Exactly, if this is truly 67xx, I don't think they can or will simply yank NI core out and replace it with Evergreen shader core.
I can't reconcile this sentence...
The shader core per se is relatively easy, isn't it?
... with this sentence. I'm not sure what you're saying here.
Otherwise they might as well produce something like Cedar-like NI in 40nm to save some R&D.
RV740 has ALU level (burst fetch) and ROP-level (doubling of ROPs per MC) advances beyond any of the prior R7xx GPUs.
One thing I'm musing over is the peculiar dual-tessellator architecture of Evergreen. There's the old-style tessellator for compatibility with R600's tessellator, which is limited to a tessellation factor of 16 and then there's the new "more programmable" (which I can't see, frankly) tessellator that handles higher tessellation factors/D3D11.
My suspicion is that the D3D11-tessellator is a short-term kludge to get past the "missing" rasteriser/ALU architecture in Evergreen. Because stuff was cut, AMD had to retreat to an adjunct. What I'm wondering is if tessellation is meant to be kernel based, not fixed-function.
My problem with TS is that a lot of it is simply interpolation. A feature of Evergreen is that the interpolation for vertex attributes (Shader Pipe Interpolators) was deleted and became an ALU instruction. Why isn't TS using the same interpolation instruction?
If TS becomes a kernel (see the Export Shader kernel for an example of a "hidden" kernel in ATI) then this has ramifications on throughput - i.e. vastly higher than the current D3D11 TS, necessitating, in my view, an overhauled rasteriser and overhauled sequencer/SIMDs/ALUs.

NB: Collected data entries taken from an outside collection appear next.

/-- FWD_TIMEOUT of an awaited agent sets its CAT_AGENT_LOST bit and is a fatal event of class 3; of an agent that is not awaited it
  changes nothing. ADOPTED_WB_TIMEOUT of an adopted line whose write-back is awaited ends that wait and adds an entry to the loss report.
  RESERVATION_EXPIRE removes the line's reservation once the line is not BUSY. ATOM_UNIT_RELEASE writes a held line's data into its way
  and empties the unit's place; a line that the unit does not hold, or whose data it awaits, stays. PRED_CLR clears every predictor
  counter and reads 0. -/
def Obligations.CoherenceTimers : Prop :=
  (∀ (s : State) (agent : BitVec 5) (line : LineAddr) (x : Txn),
    s.txn line = some x →
    x.fwd = some agent ∨ x.acks.getLsbD agent.toNat = true →
    ∃ t, exec (.fwdTimeout agent line) s = .next t ∧ (t.rd CAT_AGENT_LOST.AGENT).testBit agent.toNat = true
      ∧ (t.rd ERR_STATUS.PEND).testBit 3 = true
      ∧ t.ldg = s.ldg
      ∧ t.chn = s.chn)
  ∧ (∀ (s : State) (agent : BitVec 5) (line : LineAddr),
    ∀ x : Txn, s.txn line = some x → x.fwd ≠ some agent ∧ x.acks.getLsbD agent.toNat = false →
    ∃ t, exec (.fwdTimeout agent line) s = .next t ∧ t.out = []
      ∧ OnlyRegs s t
      ∧ RegsBut [] s t)
  ∧ (∀ (s : State) (line : LineAddr) (x : Txn),
    s.txn line = some x →
    s.adopted line = true →
    x.wbFrom.isSome = true →
    x.acks ≠ 0 →
    ∃ t, exec (.adoptedWbTimeout line) s = .next t ∧ t.txn line = some { x with wbFrom := none }
      ∧ (t.rd MIR_LOSS_CTL.COUNT = (if s.rd MIR_LOSS_CTL.COUNT < 128 then s.rd MIR_LOSS_CTL.COUNT + 1 else s.rd MIR_LOSS_CTL.COUNT))
      ∧ t.coh.cat = s.coh.cat)
  ∧ (∀ (s : State) (line : LineAddr),
    s.adopted line = false ∨ s.txn line = none →
    ∃ t, exec (.adoptedWbTimeout line) s = .next t ∧ t.out = []
      ∧ OnlyRegs s t
      ∧ RegsBut [] s t)
  ∧ (∀ (s : State) (line : LineAddr),
    ∃ t, exec (.reservationExpire line) s = .next t ∧ (s.txn line = none → t.coh =
      { s.coh with resv := s.coh.resv.filter (fun v => v.line != line) })
      ∧ ((s.txn line).isSome = true → t.coh = s.coh)
      ∧ t.out = []
      ∧ OnlyRegs { s with coh := t.coh } t
      ∧ RegsBut [] s t)
  ∧ (∀ (s : State) (line : LineAddr) (u : AtomLine) (d : LineData),
    s.atomLine line = some u →
    u.data = some d →
    ∃ t, exec (.atomUnitRelease line) s = .next t ∧ (t.coh = { s.coh with atoms := s.coh.atoms.filter (fun a => a.line != line) })
      ∧ (∀ w : Nat, s.lookup line = some w → s.serving (lineSet line) w ∈ s.writeBanks (lineSet line) w → t.lineData (lineSet line) w
        (lineBit line) = d)
      ∧ (∀ w : Nat, s.lookup line = some w → TabBut 0 (s.lineKeys (lineSet line) w (lineBit line)) s.stk.beats t.stk.beats)
      ∧ t.stk.tags = s.stk.tags
      ∧ OnlyRegs { s with front := t.front, stk := t.stk, coh := t.coh } t
      ∧ RegsBut [] s t)
  ∧ (∀ (s : State) (line : LineAddr),
    ∀ a : AtomLine, s.atomLine line = some a → a.data = none →
    ∃ t, exec (.atomUnitRelease line) s = .next t ∧ t.out = []
      ∧ OnlyRegs s t
      ∧ RegsBut [] s t)
  ∧ (∀ (s : State) (m : MgWrite),
    Admits s CAT_CTL.word.off m.src →
    ∃ t, exec (.predClr m) s = .next t ∧ (m.word.getLsbD 30 = true → t.coh = { s.coh with pred := [] })
      ∧ (m.word.getLsbD 30 = false → t.coh = s.coh)
      ∧ t.rd CAT_CTL.E_GRANT = fieldGet CAT_CTL.E_GRANT m.word
      ∧ t.rd CAT_CTL.DELEG_EN = fieldGet CAT_CTL.DELEG_EN m.word
      ∧ t.rd CAT_CTL.STARVE_N = fieldGet CAT_CTL.STARVE_N m.word
      ∧ t.word CAT_CTL.word.off &&& 0x40000000#32 = s.word CAT_CTL.word.off &&& 0x40000000#32
      ∧ t.out = [answerOut m.src stOk rsnNone 0]
      ∧ OnlyRegs { s with coh := t.coh } t
      ∧ RegsBut [CAT_CTL.word.off] s t)

/-- In DOZE a request of the nine types waits at its lane. Otherwise a request of no window that meets a parked slice is answered PARKED;
  one with a bad scope SCOPE_ERR; one whose line the slice does not home REFUSED with NOT_HOME, with one event of class 3. None of these
  changes a tag word, data, the Catalogue or a transaction. -/
def Obligations.RequestsTurnedAway : Prop :=
  (∀ (s : State) (i : Instr) (r : Req) (be : BitVec 128) (d : LineData) (a : AtomOp),
    i = .rdS r ∨ i = .rdX r ∨ i = .upg r ∨ i = .rdOnce r ∨ i = .rdLast r ∨ i = .wrLine r d ∨ i = .wrPart r be d ∨ i = .atom r a ∨ i =
      .evict r →
    let st := if s.parkedFor r.who = true then stParked else if scopeBad i r = true then stScopeErr else stRefused
    let rsn := if st = stRefused then rsnNotHome else rsnNone
    s.winOf r = none →
    s.dozing = false →
    s.parkedFor r.who = true ∨ scopeBad i r = true ∨ (noHolder i r = false ∧ s.accepts r.line = false) →
    ∃ t, exec i s = .next t ∧ (∀ c : Nat, s.casementOf (routeKey r.who) = some c → s.flagI LNK_INJ_CTL.EN c = false → s.ownPorter r.who =
      false → t.hands c (cmpMsg r st rsn) = true)
      ∧ (s.ownPorter r.who = true → Out.porter (cmpMsg r st rsn) ∈ t.out)
      ∧ (st = stRefused → t.rdI ERR_CNT.COUNT 3 = min (s.rdI ERR_CNT.COUNT 3 + 1) (2 ^ ERR_CNT.COUNT.w - 1))
      ∧ OnlyRegs { s with front := t.front, err := t.err } t
      ∧ (st ≠ stRefused → t.err = { s.err with fresh := 0 })
      ∧ (∀ c : Nat, s.casementOf (routeKey r.who) = some c → s.flagI LNK_INJ_CTL.EN c = false → RegsBut (bucketReg r :: (if st =
        stRefused then faultRegs 3 else [])) s t))
  ∧ (∀ (s : State) (i : Instr) (r : Req) (be : BitVec 128) (d : LineData) (a : AtomOp),
    i = .rdS r ∨ i = .rdX r ∨ i = .upg r ∨ i = .rdOnce r ∨ i = .rdLast r ∨ i = .wrLine r d ∨ i = .wrPart r be d ∨ i = .atom r a ∨ i =
      .evict r →
    s.winOf r = none →
    s.dozing = true →
    ∃ t, exec i s = .next t ∧ (t.front =
      { s.front with presented := s.front.presented.filter (fun p => p.cmd != i) ++ [⟨s.lane r.line, 3, i⟩] })
      ∧ t.out = []
      ∧ OnlyRegs { s with front := t.front } t
      ∧ RegsBut [] s t)

/-- A request that passes the checks and finds its line BUSY is answered NACK_RETRY, with the number of earlier NACK_RETRY answers of the
  BUSY period, at most 7, as its hint, or 0 when the answer records a starvation reservation; the transaction counts it, and CAT_NACKS
  too. A read or atomic under a sealed entry is answered SEALED with poisoned data. Neither changes a tag word, data or the Catalogue, or
  begins a transaction. -/
def Obligations.BusyAndSealedLines : Prop :=
  (∀ (s : State) (i : Instr) (r : Req) (be : BitVec 128) (d : LineData) (a : AtomOp) (x : Txn),
    i = .rdS r ∨ i = .rdX r ∨ i = .upg r ∨ i = .rdOnce r ∨ i = .rdLast r ∨ i = .wrLine r d ∨ i = .wrPart r be d ∨ i = .atom r a →
    s.txn r.line = some x →
    let starve := s.rd CAT_CTL.STARVE_N ≠ 0 ∧ s.rd CAT_CTL.STARVE_N ≤ r.retry.toNat ∧ s.coh.resv.length < 16 ∧ s.coh.resv.all (fun v =>
      v.line != r.line) = true
    s.dozing = false →
    s.verdict i r = none →
    r.winV = false →
    s.winOf r = none →
    s.preparing = false →
    WordsOk s r.line →
    s.isSealed r.line = false →
    ∃ t, exec i s = .next t ∧ (∀ c : Nat, s.casementOf (routeKey r.who) = some c → s.flagI LNK_INJ_CTL.EN c = false → s.ownPorter r.who =
      false → t.hands c (cmpMsg r stNack 0 (if starve then 0 else min x.nacks 7)) = true)
      ∧ t.txn r.line = some { x with nacks := x.nacks + 1 }
      ∧ (t.coh.resv = (if starve then s.coh.resv ++ [⟨r.line, r.who⟩] else s.coh.resv))
      ∧ t.rd CAT_NACKS.COUNT = min (s.rd CAT_NACKS.COUNT + 1) (2 ^ CAT_NACKS.COUNT.w - 1)
      ∧ t.coh.cat = s.coh.cat
      ∧ t.coh.txns.length = s.coh.txns.length
      ∧ t.stk = s.stk
      ∧ t.ord = s.ord
      ∧ OnlyRegs { s with front := t.front, coh := t.coh } t
      ∧ RegsBut [bucketReg r, CAT_NACKS.word.off, CAT_STARVE.word.off] s t)
  ∧ (∀ (s : State) (i : Instr) (r : Req) (a : AtomOp),
    i = .rdS r ∨ i = .rdX r ∨ i = .upg r ∨ i = .rdOnce r ∨ i = .rdLast r ∨ i = .atom r a →
    s.dozing = false →
    s.verdict i r = none →
    r.winV = false →
    s.winOf r = none →
    WordsOk s r.line →
    s.isSealed r.line = true →
    ∃ t, exec i s = .next t ∧ (∀ c : Nat, s.casementOf (routeKey r.who) = some c → s.flagI LNK_INJ_CTL.EN c = false → s.ownPorter r.who =
      false → (t.out.any (fun o => match o with | .casement k _ m => k = c && m.who = r.who && m.tag = r.tag && m.status = stSealed &&
      m.psn && m.cls = 3 && m.typ = (if isAtom i then 8 else 4) | _ => false) || (t.link c).queue.any (fun m => m.who = r.who && m.tag =
      r.tag && m.status = stSealed && m.psn && m.cls = 3 && m.typ = (if isAtom i then 8 else 4))) = true)
      ∧ t.coh = s.coh
      ∧ t.stk = s.stk
      ∧ t.ord = s.ord
      ∧ OnlyRegs { s with front := t.front, freeCtr := t.freeCtr } t
      ∧ RegsBut [bucketReg r] s t)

Though I admit I haven't worked out what a TS kernel would look like - seems pretty fiddly.
Quite unlikely, Fermi-like cache doesn't really translate to real world performance,
How do you conclude that?
neither is Cypress cache-bound
How do you conclude that?
and GPGPU is not SI's forte anyway.
How do you conclude that?
Fact is, GPGPU is a major focus of D3D now, so one way or another ATI needs to catch up.
Like I said above, improving GPGPU-related performance will be highly unlikely on SI GPUs which is either a stop-over or the next 67x0, ie. 57x0 even removed DP capability.
I don't think it's wishful thinking to imagine that 1 year+ later than Evergreen, progress on all fronts would be made.
Clearly the disappearance of 32nm is potentially a big knock, perhaps causing feature loss as seen in Cypress. And I agree, we don't know if the next chip is just a minor refresh-style increment.
Anyway, you asked for suggestions on spending upto 20% extra die space - there it is. And 20% really isn't very much.
On the other hand, SI/NI might share some miracle-worker (MC/ROP) from Llano to drastically reduce or at least mitigate bandwidth requirement.
You mean like a Fermi-style cache hierarchy?
Otherwise even GDDR5+ won't do it on NI, and SI won't even have faster memory parts. At least 20% increase in real-life performance, which should be the minimal expectation 6-month from now, can't just come out of nowhere.
32nm's disappearance spoils most guesstimations here
Jawed